Mobo : Oui, bien sûr, certains groupes sont très reconnaissants. Le dernier et meilleur exemple en date reste Eryn Non Dae. C'est une grosse histoire d'amour entre eux et moi. Je les ai pratiquement forcés à enregistrer leur premier EP (quand ils s’appelaient encore End.) tellement je suis fan de ce qu'ils font. Avec le dernier album que nous avons fait ensemble, ils ont signés chez Metal Blade (Normal, l'album est fantastique !), et on est vraiment très fier de cela. Mais au delà de ça, ce sont devenus de vrais amis, et ils prennent toujours soin de souligner dans leurs interviews l'importance de mon implication dans la production de leur album, ce qui me touche vraiment beaucoup venant de gens aussi talentueux.  
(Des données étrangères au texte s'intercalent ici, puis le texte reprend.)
-- ==== Sys2Proof/Machine/TimeEvents.lean ====
section
/-! DEFINITION. The timers of the rack time unit and of the selector (R99, R100, R101, R104, R128). -/

namespace Sys2Proof.Machine

/-- What a miss leaves behind (R104, R128): the loss by missed answers mutes the port it names, and the selector
evaluates. Where the report is overtaken (R129: either order may come), the selector takes it after the next change, or when
no other event comes first in the same tick (log entry 32). -/
def Work.ofMiss (x : Option Cable × State) : Work :=
  match x with
  | (some c, s) =>
    let s' := s.modSelector fun x => { x with losses := x.losses + 1 }
    if Config.lossOvertaken s.selector.losses then Work.of (s'.modSelector fun x => { x with lossReport := some c })
    else (Work.of (s'.mutePort c)).calls
  | (none, s) => Work.of s

/-- QUERY_TIMER_EXPIRY (R100, R101): the timer starts again, and with an upstream and no outstanding query a query is sent.
In role SOURCE the timer is stopped and does not expire. -/
def execQueryTimerExpiry (s : State) : Host.Outcome State Fault Refusal :=
  if s.time.role = .follow ∧ s.time.queryAt.isSome then
    let s' := s.modTime fun t => { t with queryAt := some (s.now + 2 ^ t.settings.interval) }
    match s.selector.upstream with
    | some c => if s.time.outstanding = none then s.endsIn (Work.ofMiss (s'.sendQuery c)) else .next s'
    | none => .next s'
  else .next s

/-- ANSWER_WAIT_ENDS (R104, R129). -/
def execAnswerWaitEnds (s : State) : Host.Outcome State Fault Refusal :=
  match s.time.outstanding with
  | some q => s.endsIn (Work.ofMiss (s.missQuery q.port))
  | none => .next s

/-- HOLDOVER ends in FREE, C kept, the timer stopped (R99). -/
def State.endHoldover (s : State) : State :=
  (s.modTime fun t => { t with holdoverSince := none }).setTimingState .free

/-- HOLDOVER_LIMIT_REACHED (R99). -/
def execHoldoverLimitReached (s : State) : Host.Outcome State Fault Refusal :=
  if s.time.state = .holdover then s.endsIn (Work.of s.endHoldover) else .next s

/-- MUTE_TIMER_RUNS_OUT (R128). -/
def execMuteTimerRunsOut (c : Cable) (s : State) : Host.Outcome State Fault Refusal :=
  if (s.selector.mute.get c).isSome then
    s.endsIn (Work.of (s.modSelector fun x => { x with mute := x.mute.set c none })).calls
  else .next s

end Sys2Proof.Machine
end

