-- ==== Sys2Proof/Safety.lean ====
section
/-! DEFINITION. What a sound state of the hub is: the laws the spec says a block keeps, and the ranges and couplings its tables
give. Each law is about one state; the statements say that every step keeps it. -/

namespace Sys2Proof.Machine

/-! ### Rack time and the selector -/

/-- R94: C and I each lie within −26,843 … +26,843. -/
abbrev State.RateLaw (s : State) : Prop :=
  (-Config.rateMax ≤ s.time.correction ∧ s.time.correction ≤ Config.rateMax) ∧
    (-Config.rateMax ≤ s.time.integrator ∧ s.time.integrator ≤ Config.rateMax)

/-- The settings of SET TIMING lie within the ranges of R113. -/
abbrev State.SettingsLaw (s : State) : Prop :=
  let x := s.time.settings
  (-Config.rateMax ≤ x.trim ∧ x.trim ≤ Config.rateMax) ∧ (20 ≤ x.interval ∧ x.interval ≤ 27) ∧ x.kp ≤ 7 ∧
    (2 ≤ x.ki ∧ x.ki ≤ 12) ∧ (1000 ≤ x.step ∧ x.step ≤ 1000000) ∧ (10 ≤ x.window ∧ x.window ≤ 10000) ∧
    x.window ≤ x.step ∧ (1 ≤ x.holdover ∧ x.holdover ≤ 255)

/-- The timing state is ACQUIRING or LOCKED. -/
abbrev TimingState.following (t : TimingState) : Prop := t = .acquiring ∨ t = .locked

/-- R95, R127, R120: the state is SOURCE exactly in role SOURCE; an upstream port exists exactly in ACQUIRING and LOCKED; and
an upstream port passes the keep test of R125. -/
abbrev State.UpstreamLaw (s : State) : Prop :=
  (s.time.role = .source ↔ s.time.state = .source) ∧
    (s.selector.upstream.isSome ↔ s.time.state.following) ∧
    ∀ c ∈ Cable.all, s.selector.upstream = some c → s.keeps c = true

/-- The delay history holds at most eight samples (R107), the missed run is at most 2 and the outlier run at most 3 (R104,
R107); the lock run is at most 3 in ACQUIRING and at most 1 in LOCKED (R111). -/
abbrev State.ExchangeLaw (s : State) : Prop :=
  s.time.history.length ≤ Config.historyCap ∧ s.time.missedRun ≤ 2 ∧ s.time.outlierRun ≤ 3 ∧
    (s.time.state = .acquiring → s.time.lockRun ≤ 3) ∧ (s.time.state = .locked → s.time.lockRun ≤ 1)

/-- R96: while the role is SOURCE, the state is SOURCE, C equals the trim setting and I is 0; the query timer is stopped, no query
is outstanding, the delay history is empty and the holdover timer is stopped; and the selector holds no upstream. -/
abbrev State.SourceLaw (s : State) : Prop :=
  s.time.role = .source → s.time.state = .source ∧ s.time.correction = s.time.settings.trim ∧ s.time.integrator = 0 ∧
    s.time.queryAt = none ∧ s.time.outstanding = none ∧ s.time.history = [] ∧ s.time.holdoverSince = none ∧
    s.selector.upstream = none

/-! ### Triggers and cadences -/

/-- R139: the recent-trigger list holds at most 16 entries and never two with the same origin and trigger sequence. -/
abbrev State.RecentLaw (s : State) : Prop := s.trig.recent.length ≤ Config.recentCap ∧ s.trig.recent.Nodup

/-- R142: the trigger schedule holds at most 8 entries. -/
abbrev State.ScheduleLaw (s : State) : Prop := s.trig.schedule.length ≤ Config.scheduleCap

/-- R142: the schedule stands in non-decreasing order of fire time, order being read from signed differences modulo 2^48. -/
abbrev State.OrderLaw (s : State) : Prop := s.trig.schedule.Pairwise fun a b => stampDiff a.fire b.fire ≤ 0

/-- The fire times of the schedule lie within 2^46 ns of one another: only among such times does the order of R142, read modulo
2^48, hang together. -/
abbrev State.SpreadLaw (s : State) : Prop :=
  ∀ a ∈ s.trig.schedule, ∀ b ∈ s.trig.schedule, -2 ^ 46 < stampDiff a.fire b.fire ∧ stampDiff a.fire b.fire < 2 ^ 46

/-- R148: the width of every pin is a multiple of 8 in 8..524,280. -/
abbrev State.PinLaw (s : State) : Prop :=
  ∀ i : Fin 4, 8 ≤ s.trig.pins[i].width ∧ s.trig.pins[i].width ≤ 524280 ∧ s.trig.pins[i].width % 8 = 0

/-- A set of cadence settings lies within the ranges of R151. -/
abbrev CadenceSettings.InRange (c : CadenceSettings) : Prop :=
  (1000 ≤ c.period ∧ c.period ≤ 1000000000) ∧ c.phase < c.period ∧ (8 ≤ c.width ∧ c.width ≤ c.period - 8)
Avant de pouvoir commencer à enregistrer dans vos studios, les groupes doivent-ils respecter certaines conditions (présentation d'une maquette par exemple) ?
Brett : Avant de pouvoir enregistrer, non je n'exige rien d'eux. Par contre, s'ils ne sont pas au point, ça tournera à la catastrophe pour eux, donc dans leur intérêt évidemment il leur faut bosser un maximum, que chacun sache ce qu'il doit jouer et ce que jouent les autres (je ne compte plus les guitaristes qui disent à l'autre guitariste de leur groupe pendant l'enregistrement (ou pire, après) : "Ah mais attends tu joues ça toi ? Mais non c'est pas ça !". Sur mon site j'ai listé tout un tas de conseils pour les groupes justement, afin qu'ils soient au mieux préparés.
Mobo : Oui, je demande toujours à écouter au moins une maquette ou des enregistrements répèt' pas trop pourris. Je refuse de travailler avec des groupes qui ne me font pas vibrer un minimum, ou qui sont vraiment trop à la rue sur leurs instruments. J'ai refusé quelques groupes pour l'une ou l'autre de ces raisons. Je leur explique toujours pourquoi je ne peux pas travailler avec eux, et généralement ça se passe plutôt bien.
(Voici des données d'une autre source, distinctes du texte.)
-- ==== Sys2Proof/Certificates/Slice0/Obligations.lean ====
section
/-! DEFINITION. The statements about the JB45 for the provers. Each docstring names the rules a statement is drawn from. A
premise `s.BusyLaw` (R58: an idle port whose arbiter makes choices has nothing waiting) rules out states that no run reaches;
it is a law of its own, kept by every step (`QueuesSoundKept`). Two states stand for "the request at the head of the queue"
(`State.Heads`, `State.Serves`) and "the queue without it" (`State.popped`). -/

open Sys2Proof Sys2Proof.Machine

/-! ### The machine -/

/-- A command at the front of the queue is executed on the state with the rest of the queue. With none waiting, a report of a loss by
missed answers that still stands out is taken first (log entry 32), then the event that is due, and else one tick passes: rack time
advances by its increment (R93), what the old tick's stamps took joins the record that receive stamps are taken from (R17, log entry
10), the new tick's stamps take RT_ns as it now stands (R109, R112), and the first words that are due pass (the idle step is the
model's choice, log entry 8). -/
def Obligations.StepRunsFront : Prop :=
  ∀ (s : State) (i : Instr) (rest : List Instr),
    step { s with pending := i :: rest } = exec i { s with pending := rest } ∧
      (s.pending = [] →
        (∀ c, s.selector.lossReport = some c → ∃ t, step s = .next t ∧ s.select.Quiet t ∧ t.selector.lossReport = none) ∧
        (s.selector.lossReport = none →
          (∀ d, s.nextDue = some d → step s = exec d s) ∧
          (s.nextDue = none → step s = .next
            ({ s with now := s.now + 1,
                      time := { s.time with
                        counter := s.time.counter + BitVec.ofInt 72 (2 ^ 27 + s.time.correction) },
                      stampNs := (s.time.counter + BitVec.ofInt 72 (2 ^ 27 + s.time.correction)).extractLsb' 24 48,
                      stamps := (s.stampNs :: s.stamps).take 272 } : State).firstWords)))

/-- Every command in every state has a next state: no event faults the hub and none is refused (R20: an event that reaches a port
in a state its rule does not name leaves that port's state as it is). -/
def Obligations.EveryCommandCompletes : Prop :=
  ∀ (i : Instr) (s : State), ∃ t, exec i s = .next t

/-- R17, R10, R16, R109, R112: a receive stamp is RT_ns of the tick on which the message's first word passed the receive stamp point. A
command names that tick by how many ticks ago it was, and the hub's record gives its RT_ns, as it stood when that tick began: the new
value once a tick has passed, and what is the stamp of `k` ticks ago is that of `k + 1` ticks ago once one more tick has passed, up to
the 272 ticks of the longest message (R8). No command but PIN_RESET changes what a stamp takes, this tick's or an earlier one's: a step
of rack time shows in stamps from the next tick on, and corrects none. Only TIME ANSWER, SET TIME and PIN_RESET change the counter
beside its increment (R93). That the tick is the command's to say, and what a tick beyond the record gives, is the model's choice (log
entry 10). -/
def Obligations.ReceiveStamps : Prop :=
  (∀ s : State, s.rxStamp 0 = s.stampNs ∧ ∀ (k : Nat) (x : Stamp), s.stamps[k]? = some x → s.rxStamp (k + 1) = x) ∧
  (∀ s t : State, s.pending = [] → s.selector.lossReport = none → s.nextDue = none → step s = .next t →
    t.rxStamp 0 = t.time.counter.extractLsb' 24 48 ∧ ∀ k, k < 272 → t.rxStamp (k + 1) = s.rxStamp k) ∧
  ∀ (i : Instr) (s t : State), (∀ pins, i ≠ .pinReset pins) → exec i s = .next t →
    t.stampNs = s.stampNs ∧ t.stamps = s.stamps ∧ (∀ k, t.rxStamp k = s.rxStamp k) ∧
      (i ≠ .setTime → (∀ p ago m, i ≠ .timeAnswer p ago m) → t.time.counter = s.time.counter)

/-! ### Requests -/

/-- R162, R163, R164: a head request that fails test 2, 3 or 4 is answered RANGE, AUTHORITY or OWNER, by the first it fails, and a
head request of none of the 29 kinds UNKNOWN. It changes no state: it leaves the queue, and its reply, without results, is
formed. What the two last tests refuse: with remote authority, HUB RESTART, SET FRAME NUMBER on an assigned hub, and a WRITE
STREAM, CLEAR STREAM or STAGE ROUTE of a valid entry whose owner frame is not the origin; nothing else. -/
def Obligations.RefusedRequests : Prop :=
  ∀ (s : State) (r : Request),
    (∀ rest, s.BusyLaw →
      (∀ k, s.Heads k r rest →
        (r.msg.operands.length ≠ k.operandCount →
          exec (requestRow (some k)) s = .next ((s.popped rest).sendReply (r.reply .range []))) ∧
        (r.msg.operands.length = k.operandCount → s.authorityOk k r = false →
          exec (requestRow (some k)) s = .next ((s.popped rest).sendReply (r.reply .authority []))) ∧
        (r.msg.operands.length = k.operandCount → s.authorityOk k r = true → s.ownerOk k r = false →
          exec (requestRow (some k)) s = .next ((s.popped rest).sendReply (r.reply .owner [])))) ∧
      (s.ctl.queue = r :: rest → s.ctl.restartPending = false → (∀ k : ReqKind, r.msg.kind ≠ k.code) →
        exec .unknownRequestKind s = .next ((s.popped rest).sendReply (r.reply .unknown [])))) ∧
    ∀ k : ReqKind,
      (s.authorityOk k r = false ↔
        (∃ c, r.arrival = .cable c) ∧ (k = .hubRestart ∨ (k = .setFrameNumber ∧ s.frame ≠ unassigned))) ∧
      (s.ownerOk k r = false ↔
        (∃ c, r.arrival = .cable c) ∧ (k = .writeStream ∨ k = .clearStream ∨ k = .stageRoute) ∧
          ∃ n : StreamNo, (r.op 0).toNat = n.val ∧ (s.entry n).valid = true ∧ (s.entry n).owner ≠ r.msg.origin)

/-- R166: a reply carries the request's origin as destination, this hub's frame number as origin, the request's tag, hop count 15,
its kind, the outcome and the results. It joins the control queue of its arrival port, whose arbiter then chooses, and is
counted in replies issued, when that port is in service and the queue has room; else it is counted in replies undeliverable. -/
def Obligations.ReplyFormed : Prop :=
  ∀ (s : State) (r : Request) (a : Answer) (results : List Word),
    (s.inService r.arrival = true → (s.port r.arrival).queues.control.length < 8 →
      s.sendReply (r.reply a results) =
        ((s.modQueues r.arrival fun q =>
          { q with control := q.control ++
              [⟨.reply ⟨.frame r.msg.origin, s.frame, r.msg.tag, 15#4, r.msg.kind, a.code, results⟩, false⟩] }).arbitrate
            r.arrival).count (.control .repliesIssued)) ∧
    (s.inService r.arrival = false ∨ 8 ≤ (s.port r.arrival).queues.control.length →
      s.sendReply (r.reply a results) = s.count (.control .repliesUndeliverable))

/-- R198: READ IDENTITY is answered DONE with the part code, the revision, the three straps as sampled, the frame number and the role;
it changes nothing. -/
def Obligations.ReadIdentity : Prop :=
  ∀ (s : State) (r : Request) (rest : List Request), s.BusyLaw → s.Heads .readIdentity r rest → r.msg.operands = [] →
    exec .readIdentity s = .next ((s.popped rest).sendReply (r.reply .done
      [0x0B45#32, 1#32, s.straps.fn.setWidth 32, if s.straps.src then 1#32 else 0#32, if s.straps.admits then 1#32 else 0#32,
       BitVec.ofNat 32 s.frame.val, if s.time.role = .source then 1#32 else 0#32]))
Le métier de producteur doit demander beaucoup d'investissement personnel, mais touchez-vous à d'autres secteurs dans le milieu de la musique ou est-ce déjà bien suffisant ?
Brett : Et bien je suis aussi pas mal investi dans mon groupe Kalisia. Nous avons sorti notre album en début d'année, après plus de dix années de travail dessus.
Mobo : J’ai été un temps bassiste de Bumblefoot, de Warattah, de Olympus Mons mais j'ai du tout lâcher progressivement, faute de temps. Aujourd'hui je me consacre uniquement à mon groupe Plug-In et un projet perso en gestation. En dehors de ça je continue à faire des musiques de jeux vidéo.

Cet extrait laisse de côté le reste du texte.